[PROBLEM TO WORK ON]
I need the number of lines in the following entries that hold the word "command", and no other text.

[EXERCISE MATERIAL]
-- ==== Sys2Proof/Machine/Dispatch.lean ====
section
/-! DEFINITION. One arm for each command: the meaning of its row. -/

namespace Sys2Proof.Machine

/-- The effect of a command on everything but the queue of waiting commands. -/
def exec (i : Instr) (s : State) : Host.Outcome State Fault Refusal :=
  match i with
  | .powerOnReset => Sys2Proof.Machine.execPowerOnReset s
  | .resetPin asserted => Sys2Proof.Machine.execResetPin s asserted
  | .ignoringRelease p => Sys2Proof.Machine.execIgnoringRelease p s
  | .fetchFrame p low words => Sys2Proof.Machine.execFetchFrame p low words s
  | .badRequest p kind declared params => Sys2Proof.Machine.execBadRequest p kind declared params s
  | .identify p => Sys2Proof.Machine.execIdentify p s
  | .getResetCause p => Sys2Proof.Machine.execGetResetCause p s
  | .softReset p => Sys2Proof.Machine.execSoftReset p s
  | .enterStandby p => Sys2Proof.Machine.execEnterStandby p s
  | .wake p => Sys2Proof.Machine.execWake p s
  | .setWakeSense p set => Sys2Proof.Machine.execSetWakeSense p set s
  | .subscribe p set => Sys2Proof.Machine.execSubscribe p set s
  | .readNotices p => Sys2Proof.Machine.execReadNotices p s
  | .getSource p source => Sys2Proof.Machine.execGetSource p source s
  | .setPrefill p source target => Sys2Proof.Machine.execSetPrefill p source target s
  | .setGroups p source groupA groupB => Sys2Proof.Machine.execSetGroups p source groupA groupB s
  | .clearSourceCounters p source => Sys2Proof.Machine.execClearSourceCounters p source s
  | .getClock p => Sys2Proof.Machine.execGetClock p s
  | .setClockMode p mode => Sys2Proof.Machine.execSetClockMode p mode s
  | .zonePowerOn p zone code => Sys2Proof.Machine.execZonePowerOn p zone code s
  | .zonePowerOff p zone => Sys2Proof.Machine.execZonePowerOff p zone s
  | .selectSource p zone source => Sys2Proof.Machine.execSelectSource p zone source s
  | .setVolume p zone index => Sys2Proof.Machine.execSetVolume p zone index s
  | .stepVolume p zone step => Sys2Proof.Machine.execStepVolume p zone step s
  | .setMute p zone code => Sys2Proof.Machine.execSetMute p zone code s
  | .setMaxVolume p zone index => Sys2Proof.Machine.execSetMaxVolume p zone index s
  | .setLipsync p zone ms => Sys2Proof.Machine.execSetLipsync p zone ms s
  | .getZone p zone => Sys2Proof.Machine.execGetZone p zone s
  | .setDecodeMode p mode autoMatrix => Sys2Proof.Machine.execSetDecodeMode p mode autoMatrix s
  | .getDecode p => Sys2Proof.Machine.execGetDecode p s
  | .setSpeaker p position present size distance trim => Sys2Proof.Machine.execSetSpeaker p position present size distance trim s
  | .setSub p present distance trim => Sys2Proof.Machine.execSetSub p present distance trim s
  | .setCrossover p setting => Sys2Proof.Machine.execSetCrossover p setting s
  | .getLayout p => Sys2Proof.Machine.execGetLayout p s
  | .getDelay p => Sys2Proof.Machine.execGetDelay p s
  | .assignLane p lane target => Sys2Proof.Machine.execAssignLane p lane target s
  | .getLane p lane => Sys2Proof.Machine.execGetLane p lane s
  | .clearLaneFault p lane counters => Sys2Proof.Machine.execClearLaneFault p lane counters s
  | .getThermal p => Sys2Proof.Machine.execGetThermal p s
  | .setBandPlan p fmStep amStep => Sys2Proof.Machine.execSetBandPlan p fmStep amStep s
  | .tune p zone band freqHigh freqLow => Sys2Proof.Machine.execTune p zone band freqHigh freqLow s
  | .seek p zone direction => Sys2Proof.Machine.execSeek p zone direction s
  | .scan p zone band => Sys2Proof.Machine.execScan p zone band s
  | .cancelRadio p zone => Sys2Proof.Machine.execCancelRadio p zone s
  | .storePresetExplicit p index mode band freqHigh freqLow => Sys2Proof.Machine.execStorePresetExplicit p index mode band freqHigh freqLow s
  | .storePresetCurrent p index band freqHigh freqLow => Sys2Proof.Machine.execStorePresetCurrent p index band freqHigh freqLow s
  | .recallPreset p zone index => Sys2Proof.Machine.execRecallPreset p zone index s
  | .clearPreset p index => Sys2Proof.Machine.execClearPreset p index s
  | .getPreset p index => Sys2Proof.Machine.execGetPreset p index s
  | .getStationList p first => Sys2Proof.Machine.execGetStationList p first s
  | .getRadio p => Sys2Proof.Machine.execGetRadio p s
  | .setRadioOptions p follow forcedMono fmLevel fmNoise amLevel turnaround => Sys2Proof.Machine.execSetRadioOptions p follow forcedMono fmLevel fmNoise amLevel turnaround s
  | .getStationData p => Sys2Proof.Machine.execGetStationData p s
  | .packetArrival input words => Sys2Proof.Machine.execPacketArrival input words s
  | .serialFrameArrival input left right valid status blockStart => Sys2Proof.Machine.execSerialFrameArrival input left right valid status blockStart s
  | .outputSamplePeriod => Sys2Proof.Machine.execOutputSamplePeriod s
  | .outputBlockStart => Sys2Proof.Machine.execOutputBlockStart s
  | .pendingIntakeChange source => Sys2Proof.Machine.execPendingIntakeChange source s
  | .sourceAbsent source => Sys2Proof.Machine.execSourceAbsent source s
  | .slipLimitRestart source => Sys2Proof.Machine.execSlipLimitRestart source s
  | .fadeOutEnd zone => Sys2Proof.Machine.execFadeOutEnd zone s
  | .fadeInEnd zone => Sys2Proof.Machine.execFadeInEnd zone s
  | .zoneNoSignal zone => Sys2Proof.Machine.execZoneNoSignal zone s
  | .faultLayoutAdoption => Sys2Proof.Machine.execFaultLayoutAdoption s
  | .measurementIntervalEnd => Sys2Proof.Machine.execMeasurementIntervalEnd s
  | .holdoverExpiry => Sys2Proof.Machine.execHoldoverExpiry s
  | .relayClosed lane => Sys2Proof.Machine.execRelayClosed lane s
  | .releaseRampEnd lane => Sys2Proof.Machine.execReleaseRampEnd lane s
  | .relayOpened lane => Sys2Proof.Machine.execRelayOpened lane s
  | .faultInputAsserted lane level => Sys2Proof.Machine.execFaultInputAsserted lane level s
  | .retryEnd lane => Sys2Proof.Machine.execRetryEnd lane s
  | .tripHistoryExpiry lane => Sys2Proof.Machine.execTripHistoryExpiry lane s
  | .senseConversion channel code => Sys2Proof.Machine.execSenseConversion channel code s
  | .temperatureUpdate => Sys2Proof.Machine.execTemperatureUpdate s
  | .fanDutyAdoption => Sys2Proof.Machine.execFanDutyAdoption s
  | .fanTachPulse => Sys2Proof.Machine.execFanTachPulse s
  | .fanWindowEnd => Sys2Proof.Machine.execFanWindowEnd s
  | .activeEntry => Sys2Proof.Machine.execActiveEntry s
  | .powerOnDelayEnd => Sys2Proof.Machine.execPowerOnDelayEnd s
  | .standbyEntry => Sys2Proof.Machine.execStandbyEntry s
  | .linkMessageSend => Sys2Proof.Machine.execLinkMessageSend s
  | .setFreqReply => Sys2Proof.Machine.execSetFreqReply s
  | .getQualityReply level noise flags => Sys2Proof.Machine.execGetQualityReply level noise flags s
  | .getDataReply words => Sys2Proof.Machine.execGetDataReply words s
  | .setBlendReply => Sys2Proof.Machine.execSetBlendReply s
  | .statusReply status => Sys2Proof.Machine.execStatusReply status s
  | .linkAttemptFailed => Sys2Proof.Machine.execLinkAttemptFailed s
  | .settleEnd => Sys2Proof.Machine.execSettleEnd s
  | .followSettleEnd => Sys2Proof.Machine.execFollowSettleEnd s
  | .followWaitEnd => Sys2Proof.Machine.execFollowWaitEnd s
  | .dataPollDue => Sys2Proof.Machine.execDataPollDue s
  | .qualityPollDue => Sys2Proof.Machine.execQualityPollDue s
  | .linkProbe => Sys2Proof.Machine.execLinkProbe s
  | .followTrigger => Sys2Proof.Machine.execFollowTrigger s
  | .selectLineAsserted p => Sys2Proof.Machine.execSelectLineAsserted p s
  | .selectReleasedBeforeWord0 p => Sys2Proof.Machine.execSelectReleasedBeforeWord0 p s

end Sys2Proof.Machine
end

[ANSWER TO THIS PROBLEM]
2